-- ==== Sys2Proof/Machine/Issue.lean ====
section
/-! DEFINITION. The address processor (R175 to R179): how a hart comes to its next instruction, the VIQ, scalar instructions that run ahead of
vector instructions that have not executed, and the undo log that takes their work back. Log entry 48 says which part of it shows. -/
namespace Sys2Proof.Machine

/-- The hart with its loads performed and the loads in flight of lazy mode returned: what an instruction that traps leaves is complete (R177,
R204). -/
def State.early (s : State) : State :=
  if (s.hart s.cur).lazy then (s.upd (fun x => { x with late := [], again := [] })).deliverAll s.cur else s

/-! What comes before and after an instruction in lazy mode -/

/-- An instruction that starts an engine's reads, which find the hart's earlier scalar stores (R340, R351). -/
def startsEngine : Instr → Bool
  | .xstart .. | .sbind .. => true
  | _ => false

/-- A vector-side access, which comes after the writes of the hart's earlier strips (R339). -/
def vectorSide (i : Instr) : Bool :=
  let m := fN (encode i) 26 6
  readsMemory i || (decide (26 ≤ m) && decide (m ≤ 29)) || (match i with | .chsave .. | .vacc .. | .awdecl .. => true | _ => false)

/-- What comes before an instruction executes: the loads in flight that it would see return, which a scalar instruction that runs ahead does
not (R176); the stores of earlier strips perform before a vector-side read, and what XGATHER has read for them stands in the scratchpad before a
vector-side access (R339); so do all accesses that an ordering instruction comes after (R228, R344); a scalar instruction finds every value bound
for a register written (R179). Outside lazy mode nothing is held. -/
def State.settle (s : State) (i : Instr) : State :=
  if !(s.hart s.cur).lazy then s
  else
    let s := s.upd (fun x => x.staleAfter i)
    let s := if runsAhead i then s else s.loadsBack i
    let s := if startsEngine i then (s.deliverAll s.cur).performStores s.cur else s
    let s := if readsMemory i || (s.hart s.cur).binds.toList.any Option.isSome then s.performEarlier s.cur else s
    let strip := (s.hart s.cur).strip
    let s := if ordersEarlier i then s.gathersLand (fun _ => true)
      else if vectorSide i then s.gathersLand (fun t => decide (t.strip < strip)) else s
    if fN (encode i) 26 6 < 16 then s.upd (fun x => { x with rdq := 0 }) else s

/-- What an instruction leaves in lazy mode: `p` is the state before it, `t` after it. Where it has closed the strip its loads return, and a trap
completes every earlier access (R177, R339); a scalar load may still perform later, and what it may have seen of other agents ends what the
hart's view stores had replaced (R341, R345, R352). -/
def State.afterwards (p t : State) (i : Instr) : State :=
  let h := p.cur
  let x := p.hart h
  let y := t.hart h
  let done := y.pc == x.pc + 4
  if y.strip ≠ x.strip then
    (t.deliverAll h).updHart h (fun y => if done then { y with again := [] } else { y with late := [], again := [], stale := [] })
  else
    let late := if done then (p.lateLoad i).toList else []
    t.updHart h (fun y => { y with
      late := y.late ++ late, stale := if isLoad i then [] else y.stale,
      again := match i with | .fence .. | .fenceSv | .fenceVs => y.again | _ => [] })

/-- The current hart executes an instruction with its word: it is in the middle of it until it leaves it. -/
def State.runs (s : State) (i : Instr) (w : IWord) : Out :=
  if (s.hart s.cur).lazy then
    let p := (s.settle i).upd (fun x => x.lateAfter i)
    match exec (s.resolve i) (p.upd (fun x => { x with word := some w })) with
    | .next t => .next (p.afterwards t i)
    | o => o
  else exec (s.resolve i) (s.upd (fun x => { x with word := some w }))

/-- The current hart executes a word (R46, R47): a word whose codes select no instruction, or whose res0 fields are not zero, traps; any other
goes to its meaning. -/
def State.present (s : State) (w : IWord) : Out :=
  match shape w with
  | none => .next (s.early.illegalWord 1 w)
  | some i => if encode i = w then s.runs i w else .next (s.early.gateWord i w false id)

/-- The current hart fetches and executes one instruction. -/
def State.runPlain (s : State) : Out :=
  match s.fetched with
  | .inl s => .next s
  | .inr (s, w) => s.present w

/-- A vector instruction issued: the scalar state it is issued with is what the undo log restores (R175, R177). -/
def State.defer (s : State) (w : IWord) : State :=
  s.upd (fun x =>
    let x := match shape w with | some i => x.lateTouch i | none => x
    { x with pc := x.pc + 4, word := none,
             viq := x.viq ++ [{ word := w, pc := x.pc, x := x.x, brq := x.brq, log := 0, stores := 0, past := none }] })

/-! Scalar work that runs ahead -/

/-- The undo log has an entry free of its 256, and for a store the store buffer one of its 32 (R175). -/
def Hart.hasRoom (x : Hart) (i : Instr) : Bool :=
  decide (x.ahead + (x.viq.map VEntry.log).sum < 256) && (!isStore i || decide (x.sbuf.length < 32))

/-- The undo-log entry of a scalar instruction, counted with the youngest vector instruction that it runs ahead of (R175). -/
def Hart.logged (x : Hart) (i : Instr) : Hart :=
  match x.viq.getLast? with
  | none => { x with ahead := x.ahead + 1 }
  | some e => { x with viq := x.viq.dropLast ++ [{ e with log := e.log + 1, stores := e.stores + b2n (isStore i) }] }

/-- A scalar instruction that runs ahead of vector instructions that are not complete (R176), and leaves what the hart holds of the one in
progress; none where it would trap, for then every earlier instruction completes first. -/
def State.runAhead (s : State) (w : IWord) : Option State :=
  match shape w with
  | none => none
  | some i =>
    if runsAhead i && encode i == w && (s.hart s.cur).hasRoom i then
      let p := ((s.upd (fun x => x.logged i)).settle i).upd (fun x => { x.lateAfter i with phase := .start, resumed := false, stall := false, expired := false })
      match exec i p with
      | .next t =>
        if (t.hart s.cur).strip = (s.hart s.cur).strip then some ((p.afterwards t i).upd (fun y => (s.hart s.cur).vside y)) else none
      | _ => none
    else none

/-! The oldest vector instruction -/

/-- The oldest instruction of the VIQ executes. Where it completes, or goes on in its place, the work that ran ahead of it stands; otherwise the
hart is left at it with that work undone (R177). -/
def State.runHead (s : State) : Out :=
  match (s.hart s.cur).viq with
  | [] => .next s
  | e :: _ =>
    match (s.upd Hart.unwind).present e.word with
    | .next t => .next (t.putBack s.cur (s.hart s.cur))
    | o => o

/-! One turn of a hart -/

/-- The address processor's next instruction in lazy mode, with nothing in the VIQ: a vector instruction is issued to it, a scalar one runs ahead
of loads in flight, and any other waits for them. -/
def State.runNext (s : State) : Out :=
  match s.fetched with
  | .inl _ => s.early.runPlain
  | .inr (t, w) =>
    if (t.hart s.cur).canDefer w then .next (t.defer w)
    else if (t.hart s.cur).ldq = [] then t.present w
    else match t.runAhead w with
      | some u => .next u
      | none => (t.deliverAll t.cur).present w

/-- A turn of a hart in lazy mode: the tape says whether the oldest instruction of its VIQ executes or the address processor runs ahead, where it
can (R175, R176). -/
def State.runLazy (s : State) : Out :=
  if (s.hart s.cur).viq = [] then s.runNext
  else match choose s with
    | (c, s) =>
      if c % 2 = 0 then s.runHead
      else match s.fetched with
        | .inl _ => s.runHead
        | .inr (t, w) =>
          if (t.hart s.cur).mustWait w then s.runHead
          else if (t.hart s.cur).canDefer w then .next (t.defer w)
          else match t.runAhead w with
            | some u => .next u
            | none => s.runHead

/-- A turn of the current hart: it goes on with the instruction that it is in the middle of, or comes to its next one. In lazy mode a vector
instruction that it is in the middle of stands in the VIQ. -/
def State.runHart (s : State) : Out :=
  match (s.hart s.cur).word with
  | some w =>
    if (s.hart s.cur).lazy && (s.hart s.cur).canDefer w then (s.defer w).runLazy else s.present w
  | none => if (s.hart s.cur).lazy then s.runLazy else s.runPlain

end Sys2Proof.Machine
end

Directions: Would you retype exactly the lines above, from the line with "(t.deliverAll t.cur).present w" to the line with "else match choose s with", with both end lines kept and nothing more?

Response:
      | none => (t.deliverAll t.cur).present w

/-- A turn of a hart in lazy mode: the tape says whether the oldest instruction of its VIQ executes or the address processor runs ahead, where it
can (R175, R176). -/
def State.runLazy (s : State) : Out :=
  if (s.hart s.cur).viq = [] then s.runNext
  else match choose s with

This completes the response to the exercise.